● **Saved entries**:
# # #

theorem Inv.writeIrqEn {s : State} (h : Inv s) (v : Word) : Inv (writeIrqEn s v) :=
  h.congr rfl rfl rfl rfl rfl rfl rfl

theorem Inv.raiseError {s : State} (h : Inv s) (c : ErrorCode) : Inv (raiseError s c) := by
  cases he : s.err with
  | true => rwa [raiseError_of_err s c he]
  | false =>
    rw [raiseError_of_no_err s c he]
    exact { h with errCode := rfl }

theorem Inv.writeStatus {s : State} (h : Inv s) (v : Word) : Inv (writeStatus s v) where
  memWf := by simpa using h.memWf
  memStorage := by simpa using h.memStorage
  rMaxPos := by simpa using h.rMaxPos
  busyPending := by
    rw [writeStatus_busy, pendingCommand_congr s _ (writeStatus_pend s v) (writeStatus_rMax s v)]
    exact h.busyPending
  busyNotDone := by
    rw [writeStatus_busy, writeStatus_done, Bool.and_eq_true]
    exact fun ⟨hb, hd, _⟩ => h.busyNotDone ⟨hb, hd⟩
  errCode := by
    rw [writeStatus_err, writeStatus_ecode, h.errCode]
    cases v.getLsbD 2 <;> simp

theorem Inv.storeWord {s : State} (h : Inv s) (a : Nat) (v : Word)
    (hs : ∀ k, a ≤ k → k < a + 4 → storageOffset s.rMax k = true) : Inv (storeWord s a v) :=
  have hm := h.storageOk.storeBytes a (le32 v) hs
  { h with memWf := hm.1, memStorage := hm.2 }

/-- An accepted legal word stands in PEND as the command it decodes to (20_memory.md R59). -/
theorem pendingCommand_accept_of_decode (s : State) (v : Word) (i : Instr) (h : decode s.rMax v = .ok i) :
    pendingCommand (accept s (opField v) (argField v)) = some i := by
  unfold decode at h
  split at h
  · cases h
  · simp only [pendingCommand, accept_pend, accept_rMax, h]

theorem Inv.accept {s : State} (h : Inv s) (v : Word) (i : Instr) (hi : decode s.rMax v = .ok i) :
    Inv (accept s (opField v) (argField v)) where
  memWf := h.memWf
  memStorage := h.memStorage
  rMaxPos := h.rMaxPos
  busyPending _ := by rw [pendingCommand_accept_of_decode s v i hi]; rfl
  busyNotDone := by simp
  errCode := h.errCode

theorem Inv.presentCommand {s : State} (h : Inv s) (v : Word) : Inv (presentCommand s v) := by
  rcases presentCommand_cases s v with ⟨c, -, hc⟩ | ⟨i, hi, hc⟩ <;> rw [hc]
  · exact h.raiseError c
  · exact h.accept v i hi

/-- A write from the port: only MSG, X and BM are stored to, and only a legal command is accepted. -/
theorem Inv.busWrite {s : State} (h : Inv s) (off : Offset) (v : Word) : Inv (busWrite s off v) := by
  rcases busWrite_cases s off v with ⟨-, -, hw⟩ | ⟨-, hw⟩ <;> rw [hw]
  · exact h.raiseError _
  cases ht : targetAt s.rMax off.toNat with
  | status => exact h.writeStatus v
  | irqEn => exact h.writeIrqEn v
  | cmd => exact h.presentCommand v
  | msg k =>
    have := (targetAt_msg _ _ _ ht).2
    exact h.storeWord _ v fun a hlo hhi => storageOffset_msg _ a (by omega) (by omega)
  | x k =>
    have := (targetAt_x _ _ _ ht).2
    exact h.storeWord _ v fun a hlo hhi => storageOffset_x _ a (by omega) (by omega)
  | bm k =>
    have := (targetAt_bm _ _ _ ht).2
    exact h.storeWord _ v fun a hlo hhi => storageOffset_bm _ a (by omega) (by omega)
  | _ => exact h

/-- A completion leaves the block idle, so nothing is asked of PEND. -/
theorem Inv.complete_dataEffect {s : State} (h : Inv s) (i : Instr) (hw : i.wellFormed s.rMax = true) :
    Inv (complete (dataEffect i s)) := by
  have hc := dataEffect_control i s
  have hm := h.storageOk.dataEffect i hw
  constructor
  case memWf => exact hm.1
  case memStorage => rw [complete_rMax, hc.rMax]; exact hm.2
  case rMaxPos => rw [complete_rMax, hc.rMax]; exact h.rMaxPos
  case busyPending => simp
  case busyNotDone => simp
  case errCode => rw [complete_err, complete_ecode, hc.err, hc.ecode]; exact h.errCode

theorem inv_resetBlock (s : State) (hr : s.rMax ≠ 0) : Inv (resetBlock s) where
  memWf := (storageOk_nil s.rMax).1
  memStorage := (storageOk_nil s.rMax).2
  rMaxPos := hr
  busyPending := by simp
  busyNotDone := by simp
  errCode := rfl

/-! ### What every step keeps -/

/-- Settles O46, by cases on what the step can do: each operation keeps the invariant. -/
theorem stepKeepsTheInvariant : Obligations.StepKeepsTheInvariant := by
  intro s t h hst
  obtain ⟨es, ⟨v, n, rfl⟩ | ⟨off, v, rfl⟩ | rfl | ⟨i, hw, rfl⟩ | rfl⟩ := step_next s t hst
  · exact h.congr rfl rfl rfl rfl rfl rfl rfl
  · exact (h.withEvents es).busWrite off v
  · exact h.withEvents es
  · exact (h.withEvents es).complete_dataEffect i hw
  · exact inv_resetBlock _ h.rMaxPos

/-- Settles O45: the reset state is what the reset event leaves of it. -/
theorem resetMeetsTheInvariant : Obligations.ResetMeetsTheInvariant :=
  inv_resetBlock State.reset (by decide)

/-- Settles O48: every operation a step can perform keeps the parameter. -/
theorem parameterNeverChanges : Obligations.ParameterNeverChanges := by
  intro s t hst
  obtain ⟨es, ⟨v, n, rfl⟩ | ⟨off, v, rfl⟩ | rfl | ⟨i, -, rfl⟩ | rfl⟩ := step_next s t hst
  · rfl
  · obtain ⟨-, -, -, hr, -⟩ := busWrite_frame (withEvents s es) off v
    exact hr
  · rfl
  · exact (dataEffect_control i (withEvents s es)).rMax
  · rfl

/-- Settles O40: a read changes at most the model's own fields, and no target of a write is H, LEN or K0. -/
theorem hostCannotWriteHashOrKey : Obligations.HostCannotWriteHashOrKey := by
  intro s t e rest he ht hst
  rcases step_transaction s t e rest he ht hst with ⟨v, n, rfl⟩ | ⟨off, v, rfl⟩
  · exact ⟨rfl, rfl, rfl⟩
  · obtain ⟨hh, hl, hk, -⟩ := busWrite_frame (withEvents s rest) off v
    exact ⟨hh, hl, hk⟩

end Sys2Proof.Machine

end

section
/-! PROOFS of 10_state.md: the hidden key has no read path (O49). -/

namespace Sys2Proof.Machine

/-! ### The block with another hidden key -/

/-- The same block with another hidden key block. -/
def withK0 (s : State) (k : Vector Byte 64) : State := { s with k0 := k }

theorem agreeExceptK0_iff (s t : State) : agreeExceptK0 s t ↔ t = withK0 s t.k0 := eq_comm

theorem agreeExceptK0_withK0 (s : State) (k : Vector Byte 64) : agreeExceptK0 s (withK0 s k) := rfl

theorem complete_withK0 (s : State) (k : Vector Byte 64) : complete (withK0 s k) = withK0 (complete s) k := rfl

theorem raiseError_withK0 (s : State) (k : Vector Byte 64) (c : ErrorCode) :
    raiseError (withK0 s k) c = withK0 (raiseError s c) k := by
  cases h : s.err <;> simp [raiseError, withK0, h]

theorem writeStatus_withK0 (s : State) (k : Vector Byte 64) (v : Word) :
    writeStatus (withK0 s k) v = withK0 (writeStatus s v) k := by
  unfold writeStatus
  cases v.getLsbD 1 <;> cases v.getLsbD 2 <;> rfl

theorem presentCommand_withK0 (s : State) (k : Vector Byte 64) (v : Word) :
    presentCommand (withK0 s k) v = withK0 (presentCommand s v) k := by
  have hr : (withK0 s k).rMax = s.rMax := rfl
  unfold presentCommand
  rw [hr]
  cases decode s.rMax v with
  | error c => exact raiseError_withK0 s k c
  | ok i => rfl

# # #

● **Task goal**:
Repeat only what runs from the line holding "have hr : (withK0 s k).rMax = s.rMax := rfl" to the end of the data, keeping every line exactly as written, first and last included.

● **Answer to the problem**:
  have hr : (withK0 s k).rMax = s.rMax := rfl
  unfold presentCommand
  rw [hr]
  cases decode s.rMax v with
  | error c => exact raiseError_withK0 s k c
  | ok i => rfl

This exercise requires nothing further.